(RECORDS FOR THIS TASK begins)
theorem wf_State_allSites {s : State} {e : Eng} {z0 : List (Nat × Nat)} (h_s : MemWf s) :
    MemWf (State.allSites s e z0).1 := by
  induction z0 generalizing s e with
  | nil =>
    unfold State.allSites
    try dsimp only
    repeat' first
      | with_reducible assumption
      | with_reducible apply wf_State_translate
      | refine wf_fst (by with_reducible assumption) ?_
      | refine OptWf.some_inv (by with_reducible assumption) ?_
      | split
      | dsimp only
      | with_reducible apply wf_mk
  | cons e l ih =>
    unfold State.allSites
    try dsimp only
    repeat' first
      | with_reducible assumption
      | with_reducible first | apply ih | apply wf_State_translate
      | refine wf_fst (by with_reducible assumption) ?_
      | refine OptWf.some_inv (by with_reducible assumption) ?_
      | split
      | dsimp only
      | with_reducible apply wf_mk

theorem wf_State_acceptColl {s : State} {c : Nat} {k : Coll} (h_s : MemWf s) :
    MemWf (State.acceptColl s c k) := by
  unfold State.acceptColl
  try dsimp only
  repeat' first
    | with_reducible assumption
    | with_reducible first | apply wf_State_addDue | apply wf_State_ownWork | apply wf_State_setEngine | apply wf_State_takeHolds | apply wf_foldl
    | intro _
    | split
    | dsimp only
    | with_reducible apply wf_mk

theorem wf_execCollectiveStart {s : State} (h_s : MemWf s) :
    OutWf (execCollectiveStart s) := by
  unfold execCollectiveStart
  extract_lets m c
  split
  · exact wf_answer h_s
  · have h1 := wf_State_readMsg (ag := agColl c) (m := m) (a := m.operand.toNat) (n := 64) h_s
    generalize s.readMsg (agColl c) m m.operand.toNat 64 = o at h1 ⊢
    cases h1 with
    | no h1 => exact wf_answer h1
    | wait h1 => exact .next (wf_State_again h1)
    | @ok s1 bs h1 =>
      dsimp only
      split
      · exact wf_answer h1
      · split
        · rename_i e; exact OutWf.next (wf_State_again (wf_fst e (wf_State_allSites h1)))
        · rename_i e; exact wf_answer (wf_fst e (wf_State_allSites h1))
        · rename_i e
          have h2 := wf_fst e (wf_State_allSites h1)
          split
          · exact wf_answer h2
          · split
            · exact wf_answer h2
            · exact wf_answer (wf_State_acceptColl h2)

theorem wf_State_holdChunk {s : State} {c : Nat} {x : Chunk} (h_s : MemWf s) :
    MemWf (State.holdChunk s c x) := by
  unfold State.holdChunk
  try dsimp only
  repeat' first | with_reducible assumption | with_reducible apply wf_State_setEngine | dsimp only | with_reducible apply wf_mk

theorem wf_State_takeInput {s : State} {c : Nat} {k : Coll} {x : Chunk} (h_s : MemWf s) :
    MemWf (State.takeInput s c k x) := by
  unfold State.takeInput
  try dsimp only
  repeat' first
    | with_reducible assumption
    | with_reducible first | apply wf_State_holdChunk | apply wf_State_setColl | apply wf_State_tryData | apply wf_State_tryExp | apply wf_State_watchInput
    | intro _
    | split
    | dsimp only
    | with_reducible apply wf_mk

theorem wf_State_takeResult {s : State} {c : Nat} {k : Coll} {x : Chunk} (h_s : MemWf s) :
    MemWf (State.takeResult s c k x) := by
  unfold State.takeResult
  try dsimp only
  repeat' first
    | with_reducible assumption
    | with_reducible first | apply wf_State_agreed | apply wf_State_finishChunk | apply wf_State_forward
    | split
    | dsimp only
    | with_reducible apply wf_mk

theorem wf_State_arriveChunk {s : State} {c : Nat} {x : Chunk} (h_s : MemWf s) :
    MemWf (State.arriveChunk s c x) := by
  unfold State.arriveChunk
  try dsimp only
  repeat' first
    | with_reducible assumption
    | with_reducible first | apply wf_State_chunkRecord | apply wf_State_holdChunk | apply wf_State_takeInput | apply wf_State_takeResult
    | refine OptWf.some_inv (by with_reducible assumption) ?_
    | intro _
    | split
    | dsimp only
    | with_reducible apply wf_mk

theorem wf_State_lostChunk {s : State} {c : Nat} {k : Coll} {x : Chunk} (h_s : MemWf s) :
    MemWf (State.lostChunk s c k x) := by
  unfold State.lostChunk
  try dsimp only
  repeat' first
    | with_reducible assumption
    | with_reducible first | apply wf_State_markChunk | apply wf_foldl
    | intro _
    | split
    | dsimp only
    | with_reducible apply wf_mk

theorem wf_State_stopStatus {s : State} {c : Nat} {k : Coll} (h_s : MemWf (s)) :
    MemWf (State.stopStatus s c k) := by
  unfold State.stopStatus
  try dsimp only
  repeat' first
    | with_reducible assumption
    | with_reducible first | apply wf_State_areaMod
    | intro _
    | dsimp only
    | with_reducible apply wf_mk

theorem wf_State_engineWork {s : State} {e : Ev} (h_s : MemWf s) :
    MemWf (State.engineWork s e) := by
  unfold State.engineWork
  try dsimp only
  repeat' first
    | with_reducible assumption
    | with_reducible first | apply wf_State_addDue | apply wf_State_again | apply wf_State_finishChunk | apply wf_State_lostChunk | apply wf_State_markChunk | apply wf_State_ownWork | apply wf_State_setColl | apply wf_State_settleColl | apply wf_State_stopStatus | apply wf_State_tryData | apply wf_State_tryExp | apply wf_State_watchInput | apply wf_foldl
    | intro _
    | split
    | dsimp only
    | with_reducible apply wf_mk

theorem wf_execChunkReceive {s : State} (h_s : MemWf s) :
    OutWf (execChunkReceive s) := by
  unfold execChunkReceive
  try dsimp only
  repeat' first | with_reducible assumption | with_reducible first | apply wf_State_arriveChunk | apply wf_State_engineWork | split | dsimp only | constructor

theorem wf_execMissingInput {s : State} (h_s : MemWf s) :
    OutWf (execMissingInput s) := by
  unfold execMissingInput
  try dsimp only
  repeat' first
    | with_reducible assumption
    | with_reducible first | apply wf_State_addDue | apply wf_State_chunkRecord | apply wf_State_setColl | apply wf_State_tryData | apply wf_State_tryExp
    | refine OptWf.some_inv (by with_reducible assumption) ?_
    | intro _
    | split
    | dsimp only
    | with_reducible apply wf_mk
    | constructor

theorem wf_State_stopColl {s : State} {c : Nat} {k : Coll} (h_s : MemWf s) :
    MemWf (State.stopColl s c k) := by
  unfold State.stopColl
  try dsimp only
  repeat' first
    | with_reducible assumption
    | with_reducible first | apply wf_State_addDue | apply wf_State_dropHolds | apply wf_State_endColl | apply wf_State_stopStatus
    | intro _
    | split
    | dsimp only
    | with_reducible apply wf_mk

theorem wf_State_stopColls {s : State} (h_s : MemWf s) :
    MemWf (State.stopColls s) := by
  unfold State.stopColls
  try dsimp only
  repeat' first | with_reducible assumption | with_reducible first | apply wf_State_stopColl | apply wf_foldl | intro _ | dsimp only

theorem wf_State_setGath {s : State} {c : Nat} {g : Gath} (h_s : MemWf s) :
    MemWf (State.setGath s c g) := by
  unfold State.setGath
  try dsimp only
  repeat' first | with_reducible assumption | with_reducible apply wf_State_setEngine | intro _ | split | dsimp only | with_reducible apply wf_mk

theorem wf_State_dropGath {s : State} {c id : Nat} (h_s : MemWf s) :
    MemWf (State.dropGath s c id) := by
  unfold State.dropGath
  try dsimp only
  repeat' first | with_reducible assumption | with_reducible apply wf_State_setEngine | intro _ | dsimp only | with_reducible apply wf_mk

theorem wf_State_acceptGath {s : State} {c : Nat} {g : Gath} (h_s : MemWf s) :
    MemWf (State.acceptGath s c g) := by
  unfold State.acceptGath
  try dsimp only
  repeat' first
    | with_reducible assumption
    | with_reducible first | apply wf_State_addDue | apply wf_State_setEngine | apply wf_State_takeHolds | apply wf_foldl
    | intro _
    | dsimp only
    | with_reducible apply wf_mk

theorem wf_execGatherStart {s : State} (h_s : MemWf s) :
    OutWf (execGatherStart s) := by
  unfold execGatherStart
  try dsimp only
  repeat' first
    | with_reducible assumption
    | with_reducible first | apply wf_State_acceptGath | apply wf_State_again | apply wf_State_allSites | apply wf_answer | apply wf_State_readMsg
    | refine wf_fst (by with_reducible assumption) ?_
    | refine GotWf.ok_inv (by with_reducible assumption) ?_
    | refine GotWf.no_inv (by with_reducible assumption) ?_
    | refine GotWf.wait_inv (by with_reducible assumption) ?_
    | split
    | dsimp only
    | with_reducible apply wf_mk
    | constructor

theorem wf_State_gathStop {s : State} {c : Nat} {g : Gath} {code : Nat} (h_s : MemWf s) :
    MemWf (State.gathStop s c g code) := by
  unfold State.gathStop
  try dsimp only
  repeat' first | with_reducible assumption | with_reducible first | apply wf_State_areaMod | apply wf_State_dropGath | apply wf_State_dropHolds | intro _ | split | dsimp only

theorem wf_State_gathRow {s : State} {e : Eng} {g : Gath} {i r x : Nat} {src dst : List Run} (h_s : MemWf s) :
    MemWf (State.gathRow s e g i r x src dst).1 := by
  unfold State.gathRow
  try dsimp only
  repeat' first
    | with_reducible assumption
    | with_reducible apply wf_State_engReadAll
    | refine wf_fst (by with_reducible assumption) ?_
    | refine OptWf.some_inv (by with_reducible assumption) ?_
    | split
    | dsimp only
    | with_reducible apply wf_mk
(RECORDS FOR THIS TASK ends)
### ABOUT THIS EXERCISE
Lines above with "agColl" in them are the ones to copy.

### ANSWER
  · have h1 := wf_State_readMsg (ag := agColl c) (m := m) (a := m.operand.toNat) (n := 64) h_s
    generalize s.readMsg (agColl c) m m.operand.toNat 64 = o at h1 ⊢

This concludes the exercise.